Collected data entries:
-- ==== Sys2Proof/Laws/KeepTensors.lean ====
section
/-!
SUPPORT. Sys2Proof/Laws/KeepTensors.lean: every operation of Machine/Tensors.lean keeps a part good (Safety.Good).
-/

set_option linter.unusedSimpArgs false

namespace Sys2Proof.Safety
open Sys2Proof Sys2Proof.Machine

theorem keep_Rd_count {ev n : Nat} : Keep (Rd.count ev n) := by
  unfold Rd.count
  repeat' first
    | with_reducible assumption
    | with_reducible apply keep_bumpEng
    | with_reducible apply Good.ite
    | (intro _)
    | dsimp only
    | with_reducible apply Keep.stopId
    | with_reducible apply Keep.partBind
    | with_reducible apply Keep.bind
    | with_reducible apply Keep.pure
    | with_reducible apply Keep.onPart
    | with_reducible apply Keep.who
    | with_reducible apply Keep.fault
    | with_reducible apply Keep.addrFault
    | with_reducible apply Keep.need
    | with_reducible apply Keep.foldlM
    | with_reducible apply Keep.forM
    | with_reducible apply Keep.mapM
    | with_reducible apply Keep.map
    | with_reducible apply Keep.discard
    | with_reducible apply Keep.ite
    | with_reducible apply Keep.stop
    | split

theorem keep_Rd_free  : Keep (Rd.free) := by
  unfold Rd.free
  repeat' first
    | with_reducible assumption
    | with_reducible apply keep_free
    | with_reducible apply Good.ite
    | (intro _)
    | dsimp only
    | with_reducible apply Keep.stopId
    | with_reducible apply Keep.partBind
    | with_reducible apply Keep.bind
    | with_reducible apply Keep.pure
    | with_reducible apply Keep.onPart
    | with_reducible apply Keep.who
    | with_reducible apply Keep.fault
    | with_reducible apply Keep.addrFault
    | with_reducible apply Keep.need
    | with_reducible apply Keep.foldlM
    | with_reducible apply Keep.forM
    | with_reducible apply Keep.mapM
    | with_reducible apply Keep.map
    | with_reducible apply Keep.discard
    | with_reducible apply Keep.ite
    | with_reducible apply Keep.stop
    | split

theorem keep_Rd_f32 {c : Nat} : Keep (Rd.f32 c) := by
  unfold Rd.f32
  repeat' first
    | with_reducible assumption
    | with_reducible apply keep_free
    | with_reducible apply keep_Rd_free
    | with_reducible apply Good.ite
    | (intro _)
    | dsimp only
    | with_reducible apply Keep.stopId
    | with_reducible apply Keep.partBind
    | with_reducible apply Keep.bind
    | with_reducible apply Keep.pure
    | with_reducible apply Keep.onPart
    | with_reducible apply Keep.who
    | with_reducible apply Keep.fault
    | with_reducible apply Keep.addrFault
    | with_reducible apply Keep.need
    | with_reducible apply Keep.foldlM
    | with_reducible apply Keep.forM
    | with_reducible apply Keep.mapM
    | with_reducible apply Keep.map
    | with_reducible apply Keep.discard
    | with_reducible apply Keep.ite
    | with_reducible apply Keep.stop
    | split

theorem keep_Rd_rsqrt {x : F32} : Keep (Rd.rsqrt x) := by
  unfold Rd.rsqrt
  repeat' first
    | with_reducible assumption
    | with_reducible apply keep_free
    | with_reducible apply keep_Rd_free
    | with_reducible apply Good.ite
    | (intro _)
    | dsimp only
    | with_reducible apply Keep.stopId
    | with_reducible apply Keep.partBind
    | with_reducible apply Keep.bind
    | with_reducible apply Keep.pure
    | with_reducible apply Keep.onPart
    | with_reducible apply Keep.who
    | with_reducible apply Keep.fault
    | with_reducible apply Keep.addrFault
    | with_reducible apply Keep.need
    | with_reducible apply Keep.foldlM
    | with_reducible apply Keep.forM
    | with_reducible apply Keep.mapM
    | with_reducible apply Keep.map
    | with_reducible apply Keep.discard
    | with_reducible apply Keep.ite
    | with_reducible apply Keep.stop
    | split

theorem keep_Rd_blocks {img n : Nat} : Keep (Rd.blocks img n) := by
  unfold Rd.blocks
  repeat' first
    | with_reducible assumption
    | with_reducible apply keep_Rd_control
    | with_reducible apply Good.ite
    | (intro _)
    | dsimp only
    | with_reducible apply Keep.stopId
    | with_reducible apply Keep.partBind
    | with_reducible apply Keep.bind
    | with_reducible apply Keep.pure
    | with_reducible apply Keep.onPart
    | with_reducible apply Keep.who
    | with_reducible apply Keep.fault
    | with_reducible apply Keep.addrFault
    | with_reducible apply Keep.need
    | with_reducible apply Keep.foldlM
    | with_reducible apply Keep.forM
    | with_reducible apply Keep.mapM
    | with_reducible apply Keep.map
    | with_reducible apply Keep.discard
    | with_reducible apply Keep.ite
    | with_reducible apply Keep.stop
    | split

_YOUR TASK_: Reproduce each entry above exactly, keeping every word.

_EXPECTED OUTPUT_:
-- ==== Sys2Proof/Laws/KeepTensors.lean ====
section
/-!
SUPPORT. Sys2Proof/Laws/KeepTensors.lean: every operation of Machine/Tensors.lean keeps a part good (Safety.Good).
-/

set_option linter.unusedSimpArgs false

namespace Sys2Proof.Safety
open Sys2Proof Sys2Proof.Machine

theorem keep_Rd_count {ev n : Nat} : Keep (Rd.count ev n) := by
  unfold Rd.count
  repeat' first
    | with_reducible assumption
    | with_reducible apply keep_bumpEng
    | with_reducible apply Good.ite
    | (intro _)
    | dsimp only
    | with_reducible apply Keep.stopId
    | with_reducible apply Keep.partBind
    | with_reducible apply Keep.bind
    | with_reducible apply Keep.pure
    | with_reducible apply Keep.onPart
    | with_reducible apply Keep.who
    | with_reducible apply Keep.fault
    | with_reducible apply Keep.addrFault
    | with_reducible apply Keep.need
    | with_reducible apply Keep.foldlM
    | with_reducible apply Keep.forM
    | with_reducible apply Keep.mapM
    | with_reducible apply Keep.map
    | with_reducible apply Keep.discard
    | with_reducible apply Keep.ite
    | with_reducible apply Keep.stop
    | split

theorem keep_Rd_free  : Keep (Rd.free) := by
  unfold Rd.free
  repeat' first
    | with_reducible assumption
    | with_reducible apply keep_free
    | with_reducible apply Good.ite
    | (intro _)
    | dsimp only
    | with_reducible apply Keep.stopId
    | with_reducible apply Keep.partBind
    | with_reducible apply Keep.bind
    | with_reducible apply Keep.pure
    | with_reducible apply Keep.onPart
    | with_reducible apply Keep.who
    | with_reducible apply Keep.fault
    | with_reducible apply Keep.addrFault
    | with_reducible apply Keep.need
    | with_reducible apply Keep.foldlM
    | with_reducible apply Keep.forM
    | with_reducible apply Keep.mapM
    | with_reducible apply Keep.map
    | with_reducible apply Keep.discard
    | with_reducible apply Keep.ite
    | with_reducible apply Keep.stop
    | split

theorem keep_Rd_f32 {c : Nat} : Keep (Rd.f32 c) := by
  unfold Rd.f32
  repeat' first
    | with_reducible assumption
    | with_reducible apply keep_free
    | with_reducible apply keep_Rd_free
    | with_reducible apply Good.ite
    | (intro _)
    | dsimp only
    | with_reducible apply Keep.stopId
    | with_reducible apply Keep.partBind
    | with_reducible apply Keep.bind
    | with_reducible apply Keep.pure
    | with_reducible apply Keep.onPart
    | with_reducible apply Keep.who
    | with_reducible apply Keep.fault
    | with_reducible apply Keep.addrFault
    | with_reducible apply Keep.need
    | with_reducible apply Keep.foldlM
    | with_reducible apply Keep.forM
    | with_reducible apply Keep.mapM
    | with_reducible apply Keep.map
    | with_reducible apply Keep.discard
    | with_reducible apply Keep.ite
    | with_reducible apply Keep.stop
    | split

theorem keep_Rd_rsqrt {x : F32} : Keep (Rd.rsqrt x) := by
  unfold Rd.rsqrt
  repeat' first
    | with_reducible assumption
    | with_reducible apply keep_free
    | with_reducible apply keep_Rd_free
    | with_reducible apply Good.ite
    | (intro _)
    | dsimp only
    | with_reducible apply Keep.stopId
    | with_reducible apply Keep.partBind
    | with_reducible apply Keep.bind
    | with_reducible apply Keep.pure
    | with_reducible apply Keep.onPart
    | with_reducible apply Keep.who
    | with_reducible apply Keep.fault
    | with_reducible apply Keep.addrFault
    | with_reducible apply Keep.need
    | with_reducible apply Keep.foldlM
    | with_reducible apply Keep.forM
    | with_reducible apply Keep.mapM
    | with_reducible apply Keep.map
    | with_reducible apply Keep.discard
    | with_reducible apply Keep.ite
    | with_reducible apply Keep.stop
    | split

theorem keep_Rd_blocks {img n : Nat} : Keep (Rd.blocks img n) := by
  unfold Rd.blocks
  repeat' first
    | with_reducible assumption
    | with_reducible apply keep_Rd_control
    | with_reducible apply Good.ite
    | (intro _)
    | dsimp only
    | with_reducible apply Keep.stopId
    | with_reducible apply Keep.partBind
    | with_reducible apply Keep.bind
    | with_reducible apply Keep.pure
    | with_reducible apply Keep.onPart
    | with_reducible apply Keep.who
    | with_reducible apply Keep.fault
    | with_reducible apply Keep.addrFault
    | with_reducible apply Keep.need
    | with_reducible apply Keep.foldlM
    | with_reducible apply Keep.forM
    | with_reducible apply Keep.mapM
    | with_reducible apply Keep.map
    | with_reducible apply Keep.discard
    | with_reducible apply Keep.ite
    | with_reducible apply Keep.stop
    | split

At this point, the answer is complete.